Cannot free individual memory which is fine to this use case, as all objects would be deallocated together. Just free the entire Arena region.

Come back to my issue. I noticed a few different but related failures

Running large number of aggregation can ended up with segmentation fault, stack trace also showing from relevant Arena code.
Query results can also be wrong sometimes.

All these pointed out to the race condition of the memory allocation. Re-checking the code, Arena is not thread safe and existing two level aggregation uses one Arena per thread during merge. Fixing my mis-usage of using the same Arena, resolves the issue.

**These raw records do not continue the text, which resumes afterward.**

-- ==== Sys2Proof/Config.lean ====
section
/-! DEFINITION. What one part fixes and what the manual leaves open: opaque constants, with no value any proof can use.
Each is named in the assumption log. -/
namespace Sys2Proof

/-- The 64-bit serial number, per device (R3). Log entry 4. -/
opaque Config.serial : BitVec 64

/-- The factory key in the security island's ROM (R355), 97 bytes; its value is not given. Log entry 13. -/
opaque Config.factoryKey : List Byte

/-- The firmware key in the security island's ROM (R355), 97 bytes; its value is not given. Log entry 13. -/
opaque Config.firmwareKey : List Byte

/-- The conductance (1/64 microsiemens) of a cell that nothing has programmed (R161, R248): array, plane, cell, draw.
Log entry 10. -/
opaque Config.freeCell : Nat → Nat → Nat → Nat → Nat

/-- Random bits: SEC_TRNG_DATA (R334), by the model's free-value counter. Log entry 14. -/
opaque Config.freeRandom : Nat → BitVec 32

/-- How many of the granules of an allocation lie on HBM1 (R154 leaves it open), before limiting to what fits.
Log entry 15. -/
opaque Config.freeGranuleSplit : Nat → Nat

/-- The mean (FP16 bits) that the lantern measurement of a re-powered die reads (R357): array, plane * 8 + column, draw.
Log entry 16. -/
opaque Config.freeLantern : Nat → Nat → Nat → BitVec 16

/-- The working-space offset or bivouac address, within the range read, of a dword in which an HBM read found an error (R223): stack,
byte address in it. The addresses of granules on a stack are not given. Log entry 112. -/
opaque Config.hbmOwner : Nat → Nat → Nat

/-- Where an operand of a VE dot product stands: blocks of a tensor in the layer's HBM space, or of one in the input, from a byte
offset and a block number on; or FP32 numbers that the layer has made. -/
inductive VeSource where
  | weights (ofs first : Nat)
  | input (ofs first : Nat)
  | made (i : Nat)
deriving DecidableEq, Repr, Inhabited

/-- A dot product of a layer plan: its two operands and its reduction length. -/
structure VeDot where
  a : VeSource
  b : VeSource
  n : Nat
deriving DecidableEq, Repr, Inhabited

/-- The attention of a layer plan (R131): where the query rows, the keys and the columns of the values begin, the length of a query
and of a key, the number of keys, the 32-key blocks of a key block, and the scale of the scores. -/
structure AttnPlan where
  q : VeSource
  k : VeSource
  v : VeSource
  d : Nat
  n : Nat
  step : Nat
  scale : F32
deriving DecidableEq, Repr, Inhabited

/-- What the package's layer plan says of a bivouac-tier layer for one shape: the bytes of its input, its dot products in their order
or its attention, the rows and columns of its output, and the quantiser's mode (R74) with the exponent and zero point of its
descriptor. -/
structure LayerPlan where
  inBytes : Nat
  dots : List VeDot
  attn : Option AttnPlan
  rows : Nat
  cols : Nat
  static : Bool
  e : Int
  z : Int
deriving DecidableEq, Repr, Inhabited

/-- The layer plan of a bivouac-tier layer, by its record and the dimensions: the spec gives the arithmetic of a VE (R73, R74) and
not what a layer computes with it. Log entry 17. -/
opaque Config.layerPlan : List Byte → List Nat → LayerPlan

/-- The FP32 operand `made i` of a layer: record, dimensions, weights, input, i, the dot products so far. Log entry 17. -/
opaque Config.veMade : List Byte → List Nat → List (Nat × Byte) → List Byte → Nat → List F32 → List F32

/-- The FP32 outputs of a layer, before the quantiser: record, dimensions, weights, input, its dot products. Log entry 17. -/
opaque Config.layerReal : List Byte → List Nat → List (Nat × Byte) → List Byte → List F32 → List F32

/-- The codebook of a page of an output in a codebook format, which no rule gives: record, page. Log entry 17. -/
opaque Config.codebook : List Byte → Nat → List Byte

/-- The exponential of R131 in FP32, whose rounding no rule gives. Log entry 17. -/
opaque Config.veExp : F32 → F32

/-- The correction of an adapter whose input lies on several members: matrices, input (R278). Log entry 19. -/
opaque Config.partDelta : List Byte → List Byte → List F32

/-- A draw of the stochastic rounding generator (R72): R286 leaves open which VE a block is drawn on, so the draw is a
function of the VE's LFSR state and a free VE choice. Log entry 18. -/
opaque Config.freeVe : Nat → Nat

/-- An unstated result: index of the case, operand. Log entry 19. -/
opaque Config.freeResult : Nat → Nat → Nat

/-- Bytes of an output range that a failed command leaves unspecified (R231), by address and draw. Log entry 20. -/
opaque Config.freeByte : Nat → Nat → BitVec 8

/-- In a group, which other members hold a part of a layer, and the output slices that each combines, ascending (R271): generation,
layer, device address. A device holds its own manifest only. Log entry 70. -/
opaque Config.memberHolds : Nat → Nat → Nat → Bool
opaque Config.memberSlices : Nat → Nat → Nat → List Nat

/-- The splits of an output slice that each crew of a member holds (R129): generation, layer, device address, replica, slice.
Log entry 70. -/
opaque Config.memberCrews : Nat → Nat → Nat → Nat → Nat → List (List Nat)

/-- The address of the top manager of a system of three or four levels, whether a device manages a ring of level 2 in a system of
four, and the next devices clockwise and counterclockwise of a device in a pair-B ring of level 2 or 3 (R258): a member's own
POSITION does not tell. Log entry 70. -/
opaque Config.topAddress : Nat
opaque Config.managesRing : Nat → Bool
opaque Config.nextOnB : Nat → Nat
opaque Config.prevOnB : Nat → Nat

/-- PCI_LINK: the negotiated width and speed of the link that comes up after a reset (R334), by draw. Log entry 81. -/
opaque Config.pciLink : Nat → BitVec 10

/-- Whether the health tests of the random source pass when the device boots (R334), by draw. Log entry 14. -/
opaque Config.trngOk : Nat → Bool

/-- Corrected errors that a stack reports of an HBM transfer (R333), by stack and transfer. Log entry 88. -/
opaque Config.freeEcc : Nat → Nat → Nat

/-- The format codes of the tensors that the layer plan's VE descriptors name, of weights, input and output, by the layer record: for a
bivouac-tier layer no record field gives them (R50, R142). Log entry 17. -/
opaque Config.veFormats : List Byte → List Nat

/-- CTRL messages (R253, R266, R274): no rule lays out their payload. What a payload says: its kind (0 discovery, 2 poll,
3 poll answer, 4 request of a record, 5 record, 6 the ring is DEGRADED; others say nothing to the group state), the devices that a
discovery has found, the ring state of an answer, the record it carries; and the payload of a message of a kind. Log entry 76. -/
opaque Config.ctrlMembers : List Byte → List Nat
opaque Config.ctrlKind : List Byte → Nat
opaque Config.ctrlState : List Byte → Nat
opaque Config.ctrlRecord : List Byte → List Byte
opaque Config.ctrlPayload : Nat → List Byte → List Byte

end Sys2Proof
end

Trivial count/select performance degrade

Make aggregate state merge parallel for key8 and key16. by incfly · Pull Request #87366 · ClickHouse/ClickHouse

Signed-off-by: Jianfei Hu [email protected] #63666 Implemented the idea from #63667 (comment) Adds a method mergeToViaIndexFilter to FixedHashMapCreate multiple worker during pipeli...

I found that if I replace aggregation function to trivial ones such as count/sum/min/max in the example query above, not only it does not speed up but even become slower. I figured it would because the overhead of parallel merge cannot be justified when the merge work itself is too trivial. Therefore I disabled the optimization for those cases.

However reviewer carefully point out that we should try to understand the reason:

Fixed hash map records a min / max index to speed up iterations and other operations. We disabled that to avoid race condition.
This means that we have to iterate the whole array instead of the ones that is populated, imagine k % 100 .
All slowed down queries are slowed down by the same amount of time, 3ms always.

Solution: extract the min/max index before parallel merge to limit the range of iteration.

Misc. technical details

ClickHouse CI performance test provides differential flame graph. This is how we identify the introduced small perf penalty. In example below:

FixedHashMap.h:123# Aggregator::mergeDataImpl was identified slight increase. This points to the isZero function. But why still annotated with Aggregator function? Some compiler trick recognized while being inlined in the same function the original source code is still in another file.
I still don't fully understand why the new function mergeSingleLevelDataImplFixedMap and others are identified as white. Some tricks in the flamegraph differential calculation.